- **EXERCISE OBJECTIVE**
Once the line with "theorem aes64es (rd" is found in the data, output it and each following line exactly, up to and including the line with "theorem aes64dsm (rd", and nothing before or after.

== SUPPLIED MATERIAL ==

-- ==== Sys2Proof/Laws/PerInstr.lean ====
section
/-! SUPPORT. Per instruction: the word the encoder writes has the fixed bits of the instruction's own row of the opcode
map, the row gives the instruction back, and it exists on the bases the instruction exists on. The two pseudo-ops have
no row there (30_encoding.md R81). -/

namespace Sys2Proof.Laws.RowMatch

def Statement (i : Instr) : Prop :=
  i.isCsrRead = true ∨ ∃ r ∈ opcodeMap, (∀ b : Base, r.bases.contains b = i.onBase b) ∧
    r.fits (encode i) = true ∧ r.make (encode i) = i

theorem sm4ed (rd rs1 rs2 : RegIdx) (bs : BitVec 2) : Statement (.sm4ed rd rs1 rs2 bs) :=
  .inr ⟨.rbs [.rv32, .rv64] Config.f5Sm4ed .sm4ed, by simp [opcodeMap, rowsBoth, rowsRv32, rowsRv64], by intro b; cases b <;> rfl,
    Row.rbs_fits _ _ _ _ _ _ _, by simp only [encode, Row.rbs, rdOf_wordRbs, rs1Of_wordRbs, rs2Of_wordRbs, bsOf_wordRbs]⟩

theorem sm4ks (rd rs1 rs2 : RegIdx) (bs : BitVec 2) : Statement (.sm4ks rd rs1 rs2 bs) :=
  .inr ⟨.rbs [.rv32, .rv64] Config.f5Sm4ks .sm4ks, by simp [opcodeMap, rowsBoth, rowsRv32, rowsRv64], by intro b; cases b <;> rfl,
    Row.rbs_fits _ _ _ _ _ _ _, by simp only [encode, Row.rbs, rdOf_wordRbs, rs1Of_wordRbs, rs2Of_wordRbs, bsOf_wordRbs]⟩

theorem sm3p0 (rd rs1 : RegIdx) : Statement (.sm3p0 rd rs1) :=
  .inr ⟨.i [.rv32, .rv64] Config.f7Hash Config.selSm3p0 .sm3p0, by simp [opcodeMap, rowsBoth, rowsRv32, rowsRv64], by intro b; cases b <;> rfl,
    Row.i_fits _ _ _ _ _ _, by simp only [encode, Row.i, rdOf_wordI, rs1Of_wordI]⟩

theorem sm3p1 (rd rs1 : RegIdx) : Statement (.sm3p1 rd rs1) :=
  .inr ⟨.i [.rv32, .rv64] Config.f7Hash Config.selSm3p1 .sm3p1, by simp [opcodeMap, rowsBoth, rowsRv32, rowsRv64], by intro b; cases b <;> rfl,
    Row.i_fits _ _ _ _ _ _, by simp only [encode, Row.i, rdOf_wordI, rs1Of_wordI]⟩

theorem sha256sum0 (rd rs1 : RegIdx) : Statement (.sha256sum0 rd rs1) :=
  .inr ⟨.i [.rv32, .rv64] Config.f7Hash Config.selSha256sum0 .sha256sum0, by simp [opcodeMap, rowsBoth, rowsRv32, rowsRv64], by intro b; cases b <;> rfl,
    Row.i_fits _ _ _ _ _ _, by simp only [encode, Row.i, rdOf_wordI, rs1Of_wordI]⟩

theorem sha256sum1 (rd rs1 : RegIdx) : Statement (.sha256sum1 rd rs1) :=
  .inr ⟨.i [.rv32, .rv64] Config.f7Hash Config.selSha256sum1 .sha256sum1, by simp [opcodeMap, rowsBoth, rowsRv32, rowsRv64], by intro b; cases b <;> rfl,
    Row.i_fits _ _ _ _ _ _, by simp only [encode, Row.i, rdOf_wordI, rs1Of_wordI]⟩

theorem sha256sig0 (rd rs1 : RegIdx) : Statement (.sha256sig0 rd rs1) :=
  .inr ⟨.i [.rv32, .rv64] Config.f7Hash Config.selSha256sig0 .sha256sig0, by simp [opcodeMap, rowsBoth, rowsRv32, rowsRv64], by intro b; cases b <;> rfl,
    Row.i_fits _ _ _ _ _ _, by simp only [encode, Row.i, rdOf_wordI, rs1Of_wordI]⟩

theorem sha256sig1 (rd rs1 : RegIdx) : Statement (.sha256sig1 rd rs1) :=
  .inr ⟨.i [.rv32, .rv64] Config.f7Hash Config.selSha256sig1 .sha256sig1, by simp [opcodeMap, rowsBoth, rowsRv32, rowsRv64], by intro b; cases b <;> rfl,
    Row.i_fits _ _ _ _ _ _, by simp only [encode, Row.i, rdOf_wordI, rs1Of_wordI]⟩

theorem aes32esmi (rd rs1 rs2 : RegIdx) (bs : BitVec 2) : Statement (.aes32esmi rd rs1 rs2 bs) :=
  .inr ⟨.rbs [.rv32] Config.f5Aes32esmi .aes32esmi, by simp [opcodeMap, rowsBoth, rowsRv32, rowsRv64], by intro b; cases b <;> rfl,
    Row.rbs_fits _ _ _ _ _ _ _, by simp only [encode, Row.rbs, rdOf_wordRbs, rs1Of_wordRbs, rs2Of_wordRbs, bsOf_wordRbs]⟩

theorem aes32esi (rd rs1 rs2 : RegIdx) (bs : BitVec 2) : Statement (.aes32esi rd rs1 rs2 bs) :=
  .inr ⟨.rbs [.rv32] Config.f5Aes32esi .aes32esi, by simp [opcodeMap, rowsBoth, rowsRv32, rowsRv64], by intro b; cases b <;> rfl,
    Row.rbs_fits _ _ _ _ _ _ _, by simp only [encode, Row.rbs, rdOf_wordRbs, rs1Of_wordRbs, rs2Of_wordRbs, bsOf_wordRbs]⟩

theorem aes32dsmi (rd rs1 rs2 : RegIdx) (bs : BitVec 2) : Statement (.aes32dsmi rd rs1 rs2 bs) :=
  .inr ⟨.rbs [.rv32] Config.f5Aes32dsmi .aes32dsmi, by simp [opcodeMap, rowsBoth, rowsRv32, rowsRv64], by intro b; cases b <;> rfl,
    Row.rbs_fits _ _ _ _ _ _ _, by simp only [encode, Row.rbs, rdOf_wordRbs, rs1Of_wordRbs, rs2Of_wordRbs, bsOf_wordRbs]⟩

theorem aes32dsi (rd rs1 rs2 : RegIdx) (bs : BitVec 2) : Statement (.aes32dsi rd rs1 rs2 bs) :=
  .inr ⟨.rbs [.rv32] Config.f5Aes32dsi .aes32dsi, by simp [opcodeMap, rowsBoth, rowsRv32, rowsRv64], by intro b; cases b <;> rfl,
    Row.rbs_fits _ _ _ _ _ _ _, by simp only [encode, Row.rbs, rdOf_wordRbs, rs1Of_wordRbs, rs2Of_wordRbs, bsOf_wordRbs]⟩

theorem sha512sum0r (rd rs1 rs2 : RegIdx) : Statement (.sha512sum0r rd rs1 rs2) :=
  .inr ⟨.r [.rv32] Config.f7Sha512sum0r .sha512sum0r, by simp [opcodeMap, rowsBoth, rowsRv32, rowsRv64], by intro b; cases b <;> rfl,
    Row.r_fits _ _ _ _ _ _, by simp only [encode, Row.r, rdOf_wordR, rs1Of_wordR, rs2Of_wordR]⟩

theorem sha512sum1r (rd rs1 rs2 : RegIdx) : Statement (.sha512sum1r rd rs1 rs2) :=
  .inr ⟨.r [.rv32] Config.f7Sha512sum1r .sha512sum1r, by simp [opcodeMap, rowsBoth, rowsRv32, rowsRv64], by intro b; cases b <;> rfl,
    Row.r_fits _ _ _ _ _ _, by simp only [encode, Row.r, rdOf_wordR, rs1Of_wordR, rs2Of_wordR]⟩

theorem sha512sig0l (rd rs1 rs2 : RegIdx) : Statement (.sha512sig0l rd rs1 rs2) :=
  .inr ⟨.r [.rv32] Config.f7Sha512sig0l .sha512sig0l, by simp [opcodeMap, rowsBoth, rowsRv32, rowsRv64], by intro b; cases b <;> rfl,
    Row.r_fits _ _ _ _ _ _, by simp only [encode, Row.r, rdOf_wordR, rs1Of_wordR, rs2Of_wordR]⟩

theorem sha512sig0h (rd rs1 rs2 : RegIdx) : Statement (.sha512sig0h rd rs1 rs2) :=
  .inr ⟨.r [.rv32] Config.f7Sha512sig0h .sha512sig0h, by simp [opcodeMap, rowsBoth, rowsRv32, rowsRv64], by intro b; cases b <;> rfl,
    Row.r_fits _ _ _ _ _ _, by simp only [encode, Row.r, rdOf_wordR, rs1Of_wordR, rs2Of_wordR]⟩

theorem sha512sig1l (rd rs1 rs2 : RegIdx) : Statement (.sha512sig1l rd rs1 rs2) :=
  .inr ⟨.r [.rv32] Config.f7Sha512sig1l .sha512sig1l, by simp [opcodeMap, rowsBoth, rowsRv32, rowsRv64], by intro b; cases b <;> rfl,
    Row.r_fits _ _ _ _ _ _, by simp only [encode, Row.r, rdOf_wordR, rs1Of_wordR, rs2Of_wordR]⟩

theorem sha512sig1h (rd rs1 rs2 : RegIdx) : Statement (.sha512sig1h rd rs1 rs2) :=
  .inr ⟨.r [.rv32] Config.f7Sha512sig1h .sha512sig1h, by simp [opcodeMap, rowsBoth, rowsRv32, rowsRv64], by intro b; cases b <;> rfl,
    Row.r_fits _ _ _ _ _ _, by simp only [encode, Row.r, rdOf_wordR, rs1Of_wordR, rs2Of_wordR]⟩

theorem aes64ks1i (rd rs1 : RegIdx) (rnum : BitVec 4) : Statement (.aes64ks1i rd rs1 rnum) :=
  .inr ⟨.ks1i, by simp [opcodeMap, rowsBoth, rowsRv32, rowsRv64], by intro b; cases b <;> rfl,
    Row.ks1i_fits _ _ _, by simp only [encode, Row.ks1i, rdOf_wordKs1i, rs1Of_wordKs1i, rnumOf_wordKs1i]⟩

theorem aes64ks2 (rd rs1 rs2 : RegIdx) : Statement (.aes64ks2 rd rs1 rs2) :=
  .inr ⟨.r [.rv64] Config.f7Aes64ks2 .aes64ks2, by simp [opcodeMap, rowsBoth, rowsRv32, rowsRv64], by intro b; cases b <;> rfl,
    Row.r_fits _ _ _ _ _ _, by simp only [encode, Row.r, rdOf_wordR, rs1Of_wordR, rs2Of_wordR]⟩

theorem aes64im (rd rs1 : RegIdx) : Statement (.aes64im rd rs1) :=
  .inr ⟨.i [.rv64] Config.f7AesImm Config.selAes64im .aes64im, by simp [opcodeMap, rowsBoth, rowsRv32, rowsRv64], by intro b; cases b <;> rfl,
    Row.i_fits _ _ _ _ _ _, by simp only [encode, Row.i, rdOf_wordI, rs1Of_wordI]⟩

theorem aes64esm (rd rs1 rs2 : RegIdx) : Statement (.aes64esm rd rs1 rs2) :=
  .inr ⟨.r [.rv64] Config.f7Aes64esm .aes64esm, by simp [opcodeMap, rowsBoth, rowsRv32, rowsRv64], by intro b; cases b <;> rfl,
    Row.r_fits _ _ _ _ _ _, by simp only [encode, Row.r, rdOf_wordR, rs1Of_wordR, rs2Of_wordR]⟩

theorem aes64es (rd rs1 rs2 : RegIdx) : Statement (.aes64es rd rs1 rs2) :=
  .inr ⟨.r [.rv64] Config.f7Aes64es .aes64es, by simp [opcodeMap, rowsBoth, rowsRv32, rowsRv64], by intro b; cases b <;> rfl,
    Row.r_fits _ _ _ _ _ _, by simp only [encode, Row.r, rdOf_wordR, rs1Of_wordR, rs2Of_wordR]⟩

theorem aes64dsm (rd rs1 rs2 : RegIdx) : Statement (.aes64dsm rd rs1 rs2) :=
  .inr ⟨.r [.rv64] Config.f7Aes64dsm .aes64dsm, by simp [opcodeMap, rowsBoth, rowsRv32, rowsRv64], by intro b; cases b <;> rfl,
    Row.r_fits _ _ _ _ _ _, by simp only [encode, Row.r, rdOf_wordR, rs1Of_wordR, rs2Of_wordR]⟩

theorem aes64ds (rd rs1 rs2 : RegIdx) : Statement (.aes64ds rd rs1 rs2) :=
  .inr ⟨.r [.rv64] Config.f7Aes64ds .aes64ds, by simp [opcodeMap, rowsBoth, rowsRv32, rowsRv64], by intro b; cases b <;> rfl,
    Row.r_fits _ _ _ _ _ _, by simp only [encode, Row.r, rdOf_wordR, rs1Of_wordR, rs2Of_wordR]⟩

theorem sha512sum0 (rd rs1 : RegIdx) : Statement (.sha512sum0 rd rs1) :=
  .inr ⟨.i [.rv64] Config.f7Hash Config.selSha512sum0 .sha512sum0, by simp [opcodeMap, rowsBoth, rowsRv32, rowsRv64], by intro b; cases b <;> rfl,
    Row.i_fits _ _ _ _ _ _, by simp only [encode, Row.i, rdOf_wordI, rs1Of_wordI]⟩

theorem sha512sum1 (rd rs1 : RegIdx) : Statement (.sha512sum1 rd rs1) :=
  .inr ⟨.i [.rv64] Config.f7Hash Config.selSha512sum1 .sha512sum1, by simp [opcodeMap, rowsBoth, rowsRv32, rowsRv64], by intro b; cases b <;> rfl,
    Row.i_fits _ _ _ _ _ _, by simp only [encode, Row.i, rdOf_wordI, rs1Of_wordI]⟩

theorem sha512sig0 (rd rs1 : RegIdx) : Statement (.sha512sig0 rd rs1) :=
  .inr ⟨.i [.rv64] Config.f7Hash Config.selSha512sig0 .sha512sig0, by simp [opcodeMap, rowsBoth, rowsRv32, rowsRv64], by intro b; cases b <;> rfl,
    Row.i_fits _ _ _ _ _ _, by simp only [encode, Row.i, rdOf_wordI, rs1Of_wordI]⟩

theorem sha512sig1 (rd rs1 : RegIdx) : Statement (.sha512sig1 rd rs1) :=
  .inr ⟨.i [.rv64] Config.f7Hash Config.selSha512sig1 .sha512sig1, by simp [opcodeMap, rowsBoth, rowsRv32, rowsRv64], by intro b; cases b <;> rfl,
    Row.i_fits _ _ _ _ _ _, by simp only [encode, Row.i, rdOf_wordI, rs1Of_wordI]⟩

theorem pollentropy (rd : RegIdx) : Statement (.pollentropy rd) := .inl rfl

theorem getnoise (rd : RegIdx) : Statement (.getnoise rd) := .inl rfl

end Sys2Proof.Laws.RowMatch
end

===

- **PROBLEM SOLUTION**
theorem aes64es (rd rs1 rs2 : RegIdx) : Statement (.aes64es rd rs1 rs2) :=
  .inr ⟨.r [.rv64] Config.f7Aes64es .aes64es, by simp [opcodeMap, rowsBoth, rowsRv32, rowsRv64], by intro b; cases b <;> rfl,
    Row.r_fits _ _ _ _ _ _, by simp only [encode, Row.r, rdOf_wordR, rs1Of_wordR, rs2Of_wordR]⟩

theorem aes64dsm (rd rs1 rs2 : RegIdx) : Statement (.aes64dsm rd rs1 rs2) :=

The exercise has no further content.